[EXCERPTED RECORDS]

───

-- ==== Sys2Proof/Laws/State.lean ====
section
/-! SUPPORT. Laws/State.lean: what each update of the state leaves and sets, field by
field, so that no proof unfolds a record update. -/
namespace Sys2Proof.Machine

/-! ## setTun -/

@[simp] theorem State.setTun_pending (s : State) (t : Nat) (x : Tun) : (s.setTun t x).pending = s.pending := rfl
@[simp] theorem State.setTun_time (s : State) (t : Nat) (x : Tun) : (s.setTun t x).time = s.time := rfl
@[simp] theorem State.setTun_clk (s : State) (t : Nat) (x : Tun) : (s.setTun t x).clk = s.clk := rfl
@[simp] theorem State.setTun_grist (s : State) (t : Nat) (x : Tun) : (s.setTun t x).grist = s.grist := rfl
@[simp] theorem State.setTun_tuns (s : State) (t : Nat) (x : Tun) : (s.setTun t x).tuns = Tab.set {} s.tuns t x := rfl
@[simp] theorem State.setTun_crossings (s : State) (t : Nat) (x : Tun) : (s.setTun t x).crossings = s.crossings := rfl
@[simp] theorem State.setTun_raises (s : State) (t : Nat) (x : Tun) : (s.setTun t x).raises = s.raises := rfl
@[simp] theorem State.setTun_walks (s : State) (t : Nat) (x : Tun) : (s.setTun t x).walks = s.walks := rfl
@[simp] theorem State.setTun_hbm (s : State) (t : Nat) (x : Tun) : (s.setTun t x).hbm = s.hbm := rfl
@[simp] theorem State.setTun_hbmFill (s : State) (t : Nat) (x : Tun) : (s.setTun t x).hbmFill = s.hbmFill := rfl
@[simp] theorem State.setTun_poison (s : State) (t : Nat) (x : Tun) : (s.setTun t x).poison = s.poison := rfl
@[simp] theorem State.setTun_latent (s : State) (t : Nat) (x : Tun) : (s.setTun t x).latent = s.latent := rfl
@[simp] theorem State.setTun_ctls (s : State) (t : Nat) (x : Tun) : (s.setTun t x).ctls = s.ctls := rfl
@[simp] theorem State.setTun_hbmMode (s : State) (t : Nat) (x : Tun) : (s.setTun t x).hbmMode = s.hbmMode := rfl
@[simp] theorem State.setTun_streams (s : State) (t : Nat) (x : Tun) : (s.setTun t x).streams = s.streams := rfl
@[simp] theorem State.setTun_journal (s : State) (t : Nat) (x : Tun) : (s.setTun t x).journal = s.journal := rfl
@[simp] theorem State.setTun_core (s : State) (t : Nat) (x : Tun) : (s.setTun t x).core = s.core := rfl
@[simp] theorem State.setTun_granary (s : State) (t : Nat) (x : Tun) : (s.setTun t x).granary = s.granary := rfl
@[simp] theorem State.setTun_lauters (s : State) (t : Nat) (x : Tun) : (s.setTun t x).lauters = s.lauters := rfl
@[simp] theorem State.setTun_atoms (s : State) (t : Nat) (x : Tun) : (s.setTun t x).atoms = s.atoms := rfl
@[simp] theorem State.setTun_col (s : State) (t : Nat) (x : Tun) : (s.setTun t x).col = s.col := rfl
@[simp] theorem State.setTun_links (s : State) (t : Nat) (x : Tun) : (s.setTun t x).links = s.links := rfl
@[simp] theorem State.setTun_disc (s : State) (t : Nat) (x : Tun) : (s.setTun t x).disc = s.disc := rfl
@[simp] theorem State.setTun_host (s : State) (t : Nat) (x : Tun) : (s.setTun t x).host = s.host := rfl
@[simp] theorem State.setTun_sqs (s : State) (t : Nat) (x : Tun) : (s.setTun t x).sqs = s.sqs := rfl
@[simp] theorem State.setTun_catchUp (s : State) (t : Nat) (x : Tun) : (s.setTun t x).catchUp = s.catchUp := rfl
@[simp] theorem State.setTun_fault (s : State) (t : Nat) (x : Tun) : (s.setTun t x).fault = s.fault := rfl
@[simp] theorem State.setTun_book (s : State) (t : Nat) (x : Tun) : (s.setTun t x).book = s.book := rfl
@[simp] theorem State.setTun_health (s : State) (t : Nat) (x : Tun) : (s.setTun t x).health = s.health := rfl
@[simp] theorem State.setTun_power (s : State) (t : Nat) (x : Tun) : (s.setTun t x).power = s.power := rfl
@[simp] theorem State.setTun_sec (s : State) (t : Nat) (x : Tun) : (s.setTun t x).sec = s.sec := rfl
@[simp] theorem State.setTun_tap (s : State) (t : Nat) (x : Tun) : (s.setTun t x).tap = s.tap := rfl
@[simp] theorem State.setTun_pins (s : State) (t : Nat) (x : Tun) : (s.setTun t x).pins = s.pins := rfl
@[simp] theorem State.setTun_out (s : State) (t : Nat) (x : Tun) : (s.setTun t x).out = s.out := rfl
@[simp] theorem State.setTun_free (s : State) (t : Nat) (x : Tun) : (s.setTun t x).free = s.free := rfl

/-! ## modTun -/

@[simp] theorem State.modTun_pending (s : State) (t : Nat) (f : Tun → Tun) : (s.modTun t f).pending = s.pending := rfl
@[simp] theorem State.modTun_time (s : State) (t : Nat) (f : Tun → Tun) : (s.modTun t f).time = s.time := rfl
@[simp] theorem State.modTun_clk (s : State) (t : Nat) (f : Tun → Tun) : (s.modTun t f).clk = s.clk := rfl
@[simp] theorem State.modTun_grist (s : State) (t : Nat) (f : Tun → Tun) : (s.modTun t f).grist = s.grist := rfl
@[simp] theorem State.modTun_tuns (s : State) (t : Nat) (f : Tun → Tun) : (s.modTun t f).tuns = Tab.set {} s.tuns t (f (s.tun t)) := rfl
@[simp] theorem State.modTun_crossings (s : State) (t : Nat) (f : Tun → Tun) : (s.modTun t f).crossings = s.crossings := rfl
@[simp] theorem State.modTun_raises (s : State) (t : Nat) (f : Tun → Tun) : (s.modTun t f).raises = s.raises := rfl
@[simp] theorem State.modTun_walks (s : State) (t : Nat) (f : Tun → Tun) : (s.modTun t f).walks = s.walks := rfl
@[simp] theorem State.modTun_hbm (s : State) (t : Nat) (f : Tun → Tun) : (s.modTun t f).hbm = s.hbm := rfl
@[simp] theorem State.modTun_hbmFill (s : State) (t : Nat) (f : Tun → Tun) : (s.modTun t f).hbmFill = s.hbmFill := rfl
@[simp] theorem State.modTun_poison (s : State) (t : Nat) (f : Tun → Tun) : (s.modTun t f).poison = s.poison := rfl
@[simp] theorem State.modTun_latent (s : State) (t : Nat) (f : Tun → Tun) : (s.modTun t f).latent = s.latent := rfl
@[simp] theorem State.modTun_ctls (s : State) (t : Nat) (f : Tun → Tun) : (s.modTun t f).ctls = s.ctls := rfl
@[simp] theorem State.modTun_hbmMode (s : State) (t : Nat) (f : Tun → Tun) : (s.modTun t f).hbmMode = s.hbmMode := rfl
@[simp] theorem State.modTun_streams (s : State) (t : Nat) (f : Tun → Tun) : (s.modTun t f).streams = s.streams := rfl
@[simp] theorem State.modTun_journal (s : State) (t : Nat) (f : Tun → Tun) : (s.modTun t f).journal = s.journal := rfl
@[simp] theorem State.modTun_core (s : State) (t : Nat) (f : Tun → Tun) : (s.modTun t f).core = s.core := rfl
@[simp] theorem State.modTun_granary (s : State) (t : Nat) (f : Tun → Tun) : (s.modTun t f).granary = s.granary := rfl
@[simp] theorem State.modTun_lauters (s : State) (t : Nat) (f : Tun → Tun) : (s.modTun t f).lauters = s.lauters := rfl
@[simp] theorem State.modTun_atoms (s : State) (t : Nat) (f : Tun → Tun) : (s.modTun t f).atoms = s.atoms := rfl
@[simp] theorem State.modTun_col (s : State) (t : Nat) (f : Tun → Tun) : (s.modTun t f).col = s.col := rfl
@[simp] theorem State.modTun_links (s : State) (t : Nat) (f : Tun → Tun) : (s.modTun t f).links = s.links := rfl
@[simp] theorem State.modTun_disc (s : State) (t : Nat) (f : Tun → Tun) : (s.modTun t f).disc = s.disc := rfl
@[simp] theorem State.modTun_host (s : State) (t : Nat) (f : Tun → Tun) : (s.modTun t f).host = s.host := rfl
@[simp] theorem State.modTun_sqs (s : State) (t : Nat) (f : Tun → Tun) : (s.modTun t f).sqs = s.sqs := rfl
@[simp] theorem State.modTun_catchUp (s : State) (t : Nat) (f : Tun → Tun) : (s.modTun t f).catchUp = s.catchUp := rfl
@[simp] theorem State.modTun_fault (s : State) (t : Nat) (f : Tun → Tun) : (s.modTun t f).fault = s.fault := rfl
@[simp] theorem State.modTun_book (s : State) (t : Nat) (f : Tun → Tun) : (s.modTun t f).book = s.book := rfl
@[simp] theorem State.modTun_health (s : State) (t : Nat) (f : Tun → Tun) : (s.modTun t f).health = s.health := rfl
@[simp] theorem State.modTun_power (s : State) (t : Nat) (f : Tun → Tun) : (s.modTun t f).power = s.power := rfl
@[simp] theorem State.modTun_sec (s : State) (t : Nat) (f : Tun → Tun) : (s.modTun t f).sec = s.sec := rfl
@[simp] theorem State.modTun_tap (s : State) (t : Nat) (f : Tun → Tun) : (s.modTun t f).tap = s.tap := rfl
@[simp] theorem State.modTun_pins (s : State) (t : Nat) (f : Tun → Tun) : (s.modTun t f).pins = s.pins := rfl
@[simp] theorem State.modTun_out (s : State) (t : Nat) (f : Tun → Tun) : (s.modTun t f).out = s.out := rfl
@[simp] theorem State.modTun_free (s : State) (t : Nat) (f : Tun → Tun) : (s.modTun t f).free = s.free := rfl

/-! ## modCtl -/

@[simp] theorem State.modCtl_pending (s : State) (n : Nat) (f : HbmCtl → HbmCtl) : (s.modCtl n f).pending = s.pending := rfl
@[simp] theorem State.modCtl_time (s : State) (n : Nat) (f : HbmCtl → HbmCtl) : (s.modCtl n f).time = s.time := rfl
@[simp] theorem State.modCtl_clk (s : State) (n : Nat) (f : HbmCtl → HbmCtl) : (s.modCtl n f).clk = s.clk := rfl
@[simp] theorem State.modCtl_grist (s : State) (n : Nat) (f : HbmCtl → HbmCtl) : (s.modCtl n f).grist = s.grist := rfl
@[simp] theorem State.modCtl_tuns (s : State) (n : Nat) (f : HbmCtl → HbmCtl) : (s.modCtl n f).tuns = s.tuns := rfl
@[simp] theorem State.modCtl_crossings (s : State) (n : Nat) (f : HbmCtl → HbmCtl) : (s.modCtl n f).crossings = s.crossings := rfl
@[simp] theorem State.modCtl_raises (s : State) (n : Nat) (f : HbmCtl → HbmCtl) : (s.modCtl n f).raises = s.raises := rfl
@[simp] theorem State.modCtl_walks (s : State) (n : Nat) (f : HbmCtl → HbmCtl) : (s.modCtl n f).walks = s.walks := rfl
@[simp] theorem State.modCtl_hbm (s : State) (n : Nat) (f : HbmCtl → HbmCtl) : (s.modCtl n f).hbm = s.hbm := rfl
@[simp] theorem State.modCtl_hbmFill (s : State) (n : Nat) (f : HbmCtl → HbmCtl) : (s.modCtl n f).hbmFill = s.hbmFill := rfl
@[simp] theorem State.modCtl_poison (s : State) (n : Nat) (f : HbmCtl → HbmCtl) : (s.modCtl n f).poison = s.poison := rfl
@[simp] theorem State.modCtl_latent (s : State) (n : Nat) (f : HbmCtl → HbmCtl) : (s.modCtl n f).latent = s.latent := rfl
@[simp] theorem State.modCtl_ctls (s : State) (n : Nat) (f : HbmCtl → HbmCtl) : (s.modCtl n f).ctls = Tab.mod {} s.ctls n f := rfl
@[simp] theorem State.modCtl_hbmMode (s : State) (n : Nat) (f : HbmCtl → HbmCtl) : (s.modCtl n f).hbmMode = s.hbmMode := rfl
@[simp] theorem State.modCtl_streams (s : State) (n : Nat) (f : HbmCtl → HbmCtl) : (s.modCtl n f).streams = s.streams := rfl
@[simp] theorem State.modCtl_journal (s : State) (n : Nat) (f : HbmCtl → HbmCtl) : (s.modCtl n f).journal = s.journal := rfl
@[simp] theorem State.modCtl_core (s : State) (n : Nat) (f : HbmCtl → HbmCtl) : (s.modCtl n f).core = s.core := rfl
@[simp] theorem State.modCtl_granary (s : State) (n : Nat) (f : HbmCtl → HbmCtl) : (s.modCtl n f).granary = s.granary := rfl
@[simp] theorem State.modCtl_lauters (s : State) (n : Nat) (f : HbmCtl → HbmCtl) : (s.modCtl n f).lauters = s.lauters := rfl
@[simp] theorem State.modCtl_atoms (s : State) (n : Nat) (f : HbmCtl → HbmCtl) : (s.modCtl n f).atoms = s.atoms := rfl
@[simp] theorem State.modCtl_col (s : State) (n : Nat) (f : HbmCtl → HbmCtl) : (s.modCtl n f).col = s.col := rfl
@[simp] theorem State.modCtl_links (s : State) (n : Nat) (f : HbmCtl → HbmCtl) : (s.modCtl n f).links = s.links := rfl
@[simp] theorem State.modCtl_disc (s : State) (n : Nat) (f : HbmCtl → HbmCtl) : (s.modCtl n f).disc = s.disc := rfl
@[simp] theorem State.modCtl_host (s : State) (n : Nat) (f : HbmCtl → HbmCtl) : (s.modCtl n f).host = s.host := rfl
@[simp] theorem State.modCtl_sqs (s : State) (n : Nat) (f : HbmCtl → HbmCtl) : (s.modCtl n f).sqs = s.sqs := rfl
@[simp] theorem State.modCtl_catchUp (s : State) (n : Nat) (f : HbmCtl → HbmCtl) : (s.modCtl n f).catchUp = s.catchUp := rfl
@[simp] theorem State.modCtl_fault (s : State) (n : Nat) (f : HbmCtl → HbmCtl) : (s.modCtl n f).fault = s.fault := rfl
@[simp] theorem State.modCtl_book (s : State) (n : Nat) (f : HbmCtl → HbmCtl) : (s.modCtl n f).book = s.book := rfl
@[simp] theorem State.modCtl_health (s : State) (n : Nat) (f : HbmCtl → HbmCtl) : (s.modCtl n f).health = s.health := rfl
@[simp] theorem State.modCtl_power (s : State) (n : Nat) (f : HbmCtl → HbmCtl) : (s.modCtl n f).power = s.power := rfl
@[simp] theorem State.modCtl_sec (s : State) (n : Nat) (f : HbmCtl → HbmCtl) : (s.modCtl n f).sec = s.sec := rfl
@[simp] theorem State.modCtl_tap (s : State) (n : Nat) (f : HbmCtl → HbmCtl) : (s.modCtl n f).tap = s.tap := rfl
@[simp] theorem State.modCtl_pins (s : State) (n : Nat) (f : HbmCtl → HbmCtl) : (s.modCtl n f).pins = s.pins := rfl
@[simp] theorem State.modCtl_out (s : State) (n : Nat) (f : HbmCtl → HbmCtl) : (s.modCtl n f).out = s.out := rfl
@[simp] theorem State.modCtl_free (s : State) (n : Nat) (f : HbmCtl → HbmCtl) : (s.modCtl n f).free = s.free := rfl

───

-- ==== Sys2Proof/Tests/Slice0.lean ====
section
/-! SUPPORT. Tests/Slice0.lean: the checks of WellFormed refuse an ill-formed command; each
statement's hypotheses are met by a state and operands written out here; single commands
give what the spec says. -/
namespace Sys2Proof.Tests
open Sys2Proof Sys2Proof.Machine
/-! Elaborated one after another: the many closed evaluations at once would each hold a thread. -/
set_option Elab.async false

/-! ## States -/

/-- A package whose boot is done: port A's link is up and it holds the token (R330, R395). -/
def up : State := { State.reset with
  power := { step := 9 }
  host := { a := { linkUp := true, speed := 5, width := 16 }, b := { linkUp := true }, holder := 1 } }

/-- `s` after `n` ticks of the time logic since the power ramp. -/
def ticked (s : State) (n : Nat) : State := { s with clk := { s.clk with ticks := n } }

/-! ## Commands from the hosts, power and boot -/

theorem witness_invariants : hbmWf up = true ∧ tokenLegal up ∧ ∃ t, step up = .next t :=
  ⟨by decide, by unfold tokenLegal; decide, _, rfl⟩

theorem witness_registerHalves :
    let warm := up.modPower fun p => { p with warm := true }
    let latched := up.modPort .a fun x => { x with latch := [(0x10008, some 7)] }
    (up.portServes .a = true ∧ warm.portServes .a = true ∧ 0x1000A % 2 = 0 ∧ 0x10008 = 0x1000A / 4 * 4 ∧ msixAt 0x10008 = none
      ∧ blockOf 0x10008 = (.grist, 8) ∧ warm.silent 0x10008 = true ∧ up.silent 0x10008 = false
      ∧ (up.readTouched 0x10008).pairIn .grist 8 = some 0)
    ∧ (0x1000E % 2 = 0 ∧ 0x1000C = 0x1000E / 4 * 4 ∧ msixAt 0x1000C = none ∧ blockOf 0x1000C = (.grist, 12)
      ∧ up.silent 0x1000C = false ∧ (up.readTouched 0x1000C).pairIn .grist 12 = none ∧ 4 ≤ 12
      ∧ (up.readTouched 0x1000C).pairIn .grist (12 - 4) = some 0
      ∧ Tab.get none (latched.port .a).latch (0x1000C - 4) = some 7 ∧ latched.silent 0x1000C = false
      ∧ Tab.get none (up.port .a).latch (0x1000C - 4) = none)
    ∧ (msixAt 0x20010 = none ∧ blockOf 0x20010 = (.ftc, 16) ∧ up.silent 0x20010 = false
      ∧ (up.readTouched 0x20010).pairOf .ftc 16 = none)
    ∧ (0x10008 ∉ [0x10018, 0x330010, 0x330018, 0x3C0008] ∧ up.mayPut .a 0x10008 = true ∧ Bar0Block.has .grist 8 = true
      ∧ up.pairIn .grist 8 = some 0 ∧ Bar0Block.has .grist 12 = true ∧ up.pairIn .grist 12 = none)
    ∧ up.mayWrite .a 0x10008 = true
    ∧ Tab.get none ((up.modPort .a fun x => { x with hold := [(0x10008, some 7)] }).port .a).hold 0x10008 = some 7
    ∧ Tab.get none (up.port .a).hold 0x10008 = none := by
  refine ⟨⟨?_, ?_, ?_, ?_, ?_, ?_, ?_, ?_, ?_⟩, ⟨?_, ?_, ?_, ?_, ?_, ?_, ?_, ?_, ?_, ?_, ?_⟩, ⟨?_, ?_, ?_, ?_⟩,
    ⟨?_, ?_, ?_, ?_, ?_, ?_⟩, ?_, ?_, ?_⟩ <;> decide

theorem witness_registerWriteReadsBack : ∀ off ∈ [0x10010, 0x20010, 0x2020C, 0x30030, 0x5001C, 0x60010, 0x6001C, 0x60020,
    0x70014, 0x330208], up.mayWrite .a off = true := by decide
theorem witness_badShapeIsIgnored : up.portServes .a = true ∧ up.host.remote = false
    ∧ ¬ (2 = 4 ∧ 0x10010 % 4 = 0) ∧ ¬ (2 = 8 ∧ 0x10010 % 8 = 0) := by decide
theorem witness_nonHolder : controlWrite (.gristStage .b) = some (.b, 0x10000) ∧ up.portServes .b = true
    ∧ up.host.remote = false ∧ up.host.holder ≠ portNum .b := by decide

───

[EXERCISE PROMPT]
Repeat word for word the lines above that run from the line containing "-- ==== Sys2Proof/Laws/State.lean" through the line containing "## setTun -/", both ends included, and nothing else.

[ANSWER SPACE]
-- ==== Sys2Proof/Laws/State.lean ====
section
/-! SUPPORT. Laws/State.lean: what each update of the state leaves and sets, field by
field, so that no proof unfolds a record update. -/
namespace Sys2Proof.Machine

/-! ## setTun -/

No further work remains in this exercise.